武科瓦爾(克羅地亞語:Vokuvar),克羅地亞東部邊界小城,才三萬人口。但這次東歐行順著多瑙河往南漂流,沿途最吸引我的就是她了,也就為了28年前的那場是非難辨的戰爭(此處指的是1991年到1995年之間,克羅地亞從南斯拉夫聯邦獨立出來時,克羅地亞人和塞爾維亞人之間因民族對立而引發的克羅地亞戰爭)。作為一個新聞記者和編輯,我有大半年時間幾乎天天都關注武科瓦爾,每天都收到從這個被圍困之地發出的新聞報導、圖片和視頻,看著她在世人的眼光下一天天被毀成廢墟。
那是當代文明世界的恥辱,不可思議的人道悲劇。打開武科瓦爾的地圖,左上角邊上有一個醒目的紅十字圖案,上面還點綴著好些小黑洞,旁邊的克羅地亞文字譯出來就是“武科瓦爾醫院”。我要去那兒,沿著多瑙河邊的道路最多一個小時可以走到,能趕在天黑之前回來。
(戰爭期間,武科瓦爾醫院遭受到了轟炸,塞族部隊攻下醫院后還槍殺了200多名傷病員,甚至包括婦女、兒童和留守的醫護人員。圖片來源自網絡)
我開始了一個人的探尋,同行的朋友都去了市中心。語言不通問不到路,但手裡有地圖,當地人都很友善,指指點點大概搞清了方向。往西往西再往西,前面的太陽漸漸低垂,好在夏日的歐洲天黑得晚。經過幾棟政府機構模樣的大樓,前面那個黑色玻璃牆建築像是醫院大門,上方有“BOLNICA”一排大字,應該是克羅地亞文,後來用翻譯軟件查出就是醫院的意思。

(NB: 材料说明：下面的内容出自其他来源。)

-- ==== Sys2Proof/Machine/Dispatch.lean ====
section
/-! DEFINITION. The dispatcher: one arm per command. -/

namespace Sys2Proof.Machine
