-- ==== Sys2Proof/Certificates/Slice0/Obligations.lean ====
section
/-! DEFINITION. The statements for the provers: what the commands of the block do, by the rules of the spec. -/

namespace Sys2Proof.Machine

/-- The core that an instruction command or an exception command acts on; none for the other commands. -/
def coreOf : Instr → Option CoreId
  | .interruptTaken c | .impreciseArithmetic c | .illegalInstruction c _ | .aluAdd c _ _ _ | .aluSub c _ _ _ |
    .aluAnd c _ _ _ | .aluOr c _ _ _ | .aluXor c _ _ _ | .aluSll c _ _ _ | .aluSrl c _ _ _ | .aluSra c _ _ _ |
    .aluSlt c _ _ _ | .aluSltu c _ _ _ | .aluMin c _ _ _ | .aluMax c _ _ _ | .aluMinu c _ _ _ | .aluMaxu c _ _ _ |
    .aluRotl c _ _ _ | .aluClz c _ _ | .aluwAdd c _ _ _ | .aluwSub c _ _ _ | .aluwAnd c _ _ _ | .aluwOr c _ _ _ |
    .aluwXor c _ _ _ | .aluwSll c _ _ _ | .aluwSrl c _ _ _ | .aluwSra c _ _ _ | .aluwSlt c _ _ _ |
    .aluwSltu c _ _ _ | .aluwMin c _ _ _ | .aluwMax c _ _ _ | .aluwMinu c _ _ _ | .aluwMaxu c _ _ _ |
    .aluwRotl c _ _ _ | .aluwClz c _ _ | .mul c _ _ _ | .mulh c _ _ _ | .mulhu c _ _ _ | .div c _ _ _ |
    .divu c _ _ _ | .rem c _ _ _ | .remu c _ _ _ | .chkAdd c _ _ _ | .chkSub c _ _ _ | .chkMul c _ _ _ |
    .fadd c _ _ _ _ _ | .fsub c _ _ _ _ _ | .fmul c _ _ _ _ _ | .fdiv c _ _ _ _ _ | .fsqrt c _ _ _ _ |
    .fmin c _ _ _ _ _ | .fmax c _ _ _ _ _ | .fmac c _ _ _ _ _ | .lrx c _ _ | .scx c _ _ _ | .ftoi c _ _ _ _ |
    .ftou c _ _ _ _ | .itof c _ _ _ _ | .utof c _ _ _ _ | .ftof c _ _ _ _ | .fint c _ _ _ _ | .fbits c _ _ |
    .gbits c _ _ | .feq c _ _ _ _ | .flt c _ _ _ _ | .fle c _ _ _ _ | .fltq c _ _ _ _ | .fleq c _ _ _ _ |
    .funord c _ _ _ _ | .fclass c _ _ _ | .addi c _ _ _ | .andi c _ _ _ | .ori c _ _ _ | .xori c _ _ _ |
    .lui c _ _ | .slti c _ _ _ | .slli c _ _ _ _ | .srli c _ _ _ _ | .srai c _ _ _ _ | .rotli c _ _ _ _ |
    .lb c _ _ _ | .lh c _ _ _ | .lw c _ _ _ | .ld c _ _ _ | .lbu c _ _ _ | .lhu c _ _ _ | .lwu c _ _ _ |
    .lda c _ _ _ | .sb c _ _ _ | .sh c _ _ _ | .sw c _ _ _ | .sd c _ _ _ | .stl c _ _ _ | .fld c _ _ _ |
    .fsd c _ _ _ | .flw c _ _ _ | .fsw c _ _ _ | .fence c _ | .beq c _ _ _ | .bne c _ _ _ | .blt c _ _ _ |
    .bge c _ _ _ | .bltu c _ _ _ | .bgeu c _ _ _ | .j c _ | .jal c _ | .jalr c _ _ _ | .sysc c _ | .mcall c _ |
    .sret c | .mret c | .mfs c _ _ | .mts c _ _ | .wfi c | .halt c | .afence c | .brk c _ | .srd c _ _ _ |
    .swr c _ _ _ | .swrn c _ _ _ | .strSend c _ _ _ | .spoll c _ _ _ | .prefetch c _ | .clean c _ | .cleanInv c _ |
    .inv c _ | .cleanRange c _ _ | .cleanInvRange c _ _ | .invRange c _ _ | .cleanSw c _ _ | .cleanInvSw c _ _ |
    .invSw c _ _ | .lockfill c _ _ | .lockset c _ _ | .svAdd c _ | .svSub c _ | .svAddss c _ | .svAddus c _ |
    .svSubss c _ | .svSubus c _ | .svAnd c _ | .svOr c _ | .svXor c _ | .svAndn c _ | .svMin c _ | .svMax c _ |
    .svMinu c _ | .svMaxu c _ | .svCmpeq c _ | .svCmpgt c _ | .svCmpgtu c _ | .svMul c _ | .svAvgu c _ |
    .svAbsdu c _ | .svSlli c _ _ | .svSrli c _ _ | .svSrai c _ _ | .svFadd c _ | .svFsub c _ | .svFmul c _ |
    .svFdiv c _ | .svFsqrt c _ | .svFmin c _ | .svFmax c _ | .svFmac c _ | .svFcmpeq c _ | .svFcmplt c _ |
    .svFcmple c _ | .svFabs c _ | .svFneg c _ | .pick c _ _ | .pickk c _ _ | .mixlo c _ _ | .mixhi c _ _ |
    .sepev c _ _ | .sepod c _ _ | .slide c _ _ | .bcast c _ _ | .revl c _ _ | .putl c _ | .getu c _ | .gets c _ |
    .fill c _ | .topb c _ | .popc c _ | .rsum c _ | .rsumu c _ | .rmin c _ | .rmax c _ | .rminu c _ | .rmaxu c _ |
    .svld c _ _ _ _ _ _ | .svst c _ _ _ _ _ _ | .lvAdd c _ | .lvSub c _ | .lvMul c _ | .lvAnd c _ | .lvOr c _ |
    .lvXor c _ | .lvMin c _ | .lvMax c _ | .lvMinu c _ | .lvMaxu c _ | .lvFadd c _ | .lvFsub c _ | .lvFmul c _ |
    .lvFdiv c _ | .lvFmin c _ | .lvFmax c _ | .lvCmpeq c _ | .lvCmplt c _ | .lvCmpltu c _ | .lvFcmpeq c _ |
    .lvFcmplt c _ | .compress c _ | .gather c _ | .scatter c _ | .unpack c _ | .pack c _ => some c
  | .sqTailWrite _ _ _ _ _ _ | .cqHeadWrite _ _ _ _ _ | .faultHeadWrite _ _ _ _ | .faultRetry _ _ _ _ |
    .faultFail _ _ _ _ | .createCq _ _ _ | .createSq _ _ _ | .deleteSq _ _ _ | .deleteCq _ _ _ |
    .createQp _ _ _ | .connectQp _ _ _ | .destroyQp _ _ _ | .registerRegion _ _ _ |
    .deregisterRegion _ _ _ | .query _ _ _ |
    .nop _ _ | .plan _ _ | .cancel _ _ | .spillReservation _ _ | .sqHeadWriteback _ _ | .placePhase |
    .placeUrgent | .streamTransfer _ _ | .endOfStream _ _ | .stageFinish _ | .completionPost _ _ |
    .coalesceTimeout _ _ | .deadline _ _ _ | .tick _ | .budgetUrgent _ | .zoneDispatch _ | .taskStopped _ |
    .wait _ _ _ _ | .signal _ _ _ | .delay _ _ | .clear _ _ | .waitTimeout _ | .delayExpiry _ | .avsResponse _ |
    .l2Enable _ _ | .l2Disable _ _ | .l2DrainDone _ | .prefetchEnable _ _ _ | .pageRead _ | .dictionaryPrepare _ |
    .scan _ | .hashBuild _ | .hashProbe _ | .partition _ | .hashGroup _ | .sort _ | .merge _ | .topN _ |
    .groupSorted _ | .groupHash _ | .inflate _ | .deflate _ | .kilnSelfTest _ _ | .digest _ | .lookup _ |
    .udoStage _ | .exprStage _ | .combine _ | .exchSend _ | .exchRecv _ | .source _ | .sinkDevice _ | .sinkHost _ |
    .sinkRemote _ | .descriptorFetch _ | .tunRequest _ _ | .descriptorWriteback _ | .faultTimeout _ |
    .memoryTimeout _ _ _ _ | .invalidate _ _ | .invalidateDone | .rootWrite _ _ _ | .fqBase _ _ _ |
    .fqEntries _ _ _ | .fqLocation _ _ _ | .atsInvalidate _ _ _ | .dramRequestIssue _ _ _ | .rhPenaltyEnd _ _ |
    .rhSubwindow _ | .refresh _ | .channelTempPoll _ _ | .scrubRead _ _ | .scrubPeriod _ | .alertN _ _ _ |
    .pdIdle _ | .selfRefreshEntry _ | .cxlMemRead _ _ | .cxlMemWrite _ _ _ | .hdmCommit _ _ _ _ _ _ _ _ _ |
    .hostWindow _ _ _ _ | .flr _ | .pf0Flr _ | .hotReset _ | .perstN _ _ | .configurationRequest _ _ |
    .ideFailure _ _ | .getEventRecords _ _ | .clearEventRecords _ _ _ _ | .setTimestamp _ _ | .getTimestamp _ |
    .getSupportedLogs _ | .getLog _ _ _ _ | .identifyMemoryDevice _ | .getHealthInfo _ | .vdpRequest _ _ |
    .vdpCyclic _ | .unsupportedMailbox _ _ | .create _ _ | .destroy _ _ | .restore _ _ | .resetWrite _ _ |
    .freeze _ _ | .resume _ _ | .resetComplete _ | .freezeTimeout _ | .rrHead _ _ _ | .spillPool _ _ _ |
    .spillBase _ _ _ | .rrBase _ _ _ | .rrEntries _ _ _ | .linkWrite _ _ _ | .logEnable _ _ _ | .logSwitch _ _ _ |
    .logStop _ _ | .logSwitchDone _ | .roceSend _ _ | .rdmaWrite _ _ _ _ | .rdmaWriteImm _ _ _ _ _ |
    .rdmaRead _ _ _ _ | .ackPacket _ | .roceNak _ _ | .cnp _ | .otherFrame _ _ | .ackTimeout _ | .rnrTimer _ |
    .incPeriod _ | .fitnessWindow _ _ _ | .probe _ | .probeTimeout _ | .repairTime _ | .rearm _ | .moveBack _ _ _ |
    .pathHold _ | .openMsg _ _ | .grantMsg _ _ | .endMsg _ _ | .openRetry _ _ | .openTimeout _ _ | .dataFlit _ |
    .idleFlit _ _ | .nakFlit _ _ | .heartbeat _ | .heartbeatSend | .replayTimeout | .trainAttempt _ |
    .trainDone _ | .retrainDone _ | .twinLoss | .entryRecord | .postRecord | .retireRecord | .queueRecord |
    .instanceRecord | .floorRecord | .mirrorAck | .claimMsg _ | .claimRepeat | .claimWait | .switchOverEnd |
    .linkWait | .syncComplete | .orphanDelay | .orphanNow _ | .orphanCqHead _ _ | .pairPolicy _ _ | .vdpRead _ _ |
    .vdpWrite _ _ | .segInit _ _ | .segData _ _ | .segAbort _ _ | .segTimeout _ | .discover _ _ | .cyclic |
    .resourceClaim _ _ _ | .timerStart _ _ | .timerStop _ _ | .timerExpiry _ | .watchdogExpiry | .counterLogWrite |
    .ownerKey _ _ _ | .keyWrite _ _ _ | .rightsWrite _ _ _ | .imageUpdateDone | .bootKeyDigest _ _ _ |
    .glumeParityPass _ | .targetRun _ | .targetDrain _ | .targetDormant _ | .targetFreeze _ | .unitApplied _ |
    .modeDeadline | .rollbackDone | .zonePowerOff _ _ | .zonePowerOn _ _ | .zoneGated _ | .zoneWake _ |
    .holdEntry | .sensorPoll _ _ _ _ _ | .temperatureOutOfSpec _ | .supplyOutOfSpec | .refclkLoss _ |
    .journalEccError | .firmwareFault | .pwrgoodAssert _ _ | .pwrgoodDeassert | .sysResetN _ | .deviceReset _ _ |
    .fuseLoadDone _ _ _ | .copyChosen _ _ | .dramBringup _ _ | .loadEnd | .runEntry | .logClear _ _ |
    .portTrainingDone _ _ | .cxlLinkTrained _ _ | .unitReportsClear _ | .coreRestart _ | .tapInstruction _ |
    .managementFrame _ | .plcaBeacon _ => none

正好出來一位年輕女子,大學畢業生的樣子,英文很不錯。她說這兒就是我要找的醫院,只是那個戰爭紀念的地方不好認,她可以帶我去。下班時分,不好意思麻煩她,我還是自己試一下。按著她的指點,往前再右轉,只看到一條往下的通道,頂上懸撐著一幅巨大的紅十字圖案,上面鑿有大大小小近20個窟窿。
我看了一會兒才明白這不是尋常的紀念碑,而是仿照當年戰火中鋪在醫院屋頂的紅十字符號,連同被對方轟炸和炮擊打出的破洞,變成一種控訴的紀念。通道旁邊是醫院大樓底層的側門,玻璃上也有這麼一個帶洞孔的紅十字,旁邊還堆放著一些沙袋和厚木板。推門進去不見一人,出來時一輛救護車送來一位老婦人,司機和醫院工作人員在旁邊坐著抽煙,沒人注意到我兩次進出。
裡面就是28年前戰地搶救中心的原狀,那時使用過的手術床、無影燈、血液迴圈器和監控電腦都依放在牆邊和牆角,今天看來更顯得陳舊。牆上的窗戶貼上了沙包堆疊的照片,重現戰時實景。另一面牆上有一些文字和圖片:原來的醫院大樓和戰爭毀後的模樣;一長串的名單分門別類,或是參加過搶救的醫院各部門人員;黑色方框中30名殉難者名字,都有出生年份和職務,最年輕的那時才20剛出頭,司機。還有一面牆上掛著特蕾莎修女的畫像,雙手捧著一張紙在看什麼、念叨著什麼。
簡簡單單的紀念,紀念了極不簡單的經歷。醫院大門口有一塊黑色大理石碑文,粗粗翻譯了幾句,是為了紀念1991年戰爭中被殺的200人。從8月到11月,塞爾維亞方面三萬軍隊圍城87天,克羅地亞守軍才2000多,醫院也成為對方地空猛烈攻擊的目標。11月3日,有醫生發出求救信:“昨天醫院接受了87名新傷患,今早又接收了18名,總數增加到350名。他們主要是平民,其中多數是婦女和兒童。情況十分緊急,藥品告罄。我們已陷入絕望之中。”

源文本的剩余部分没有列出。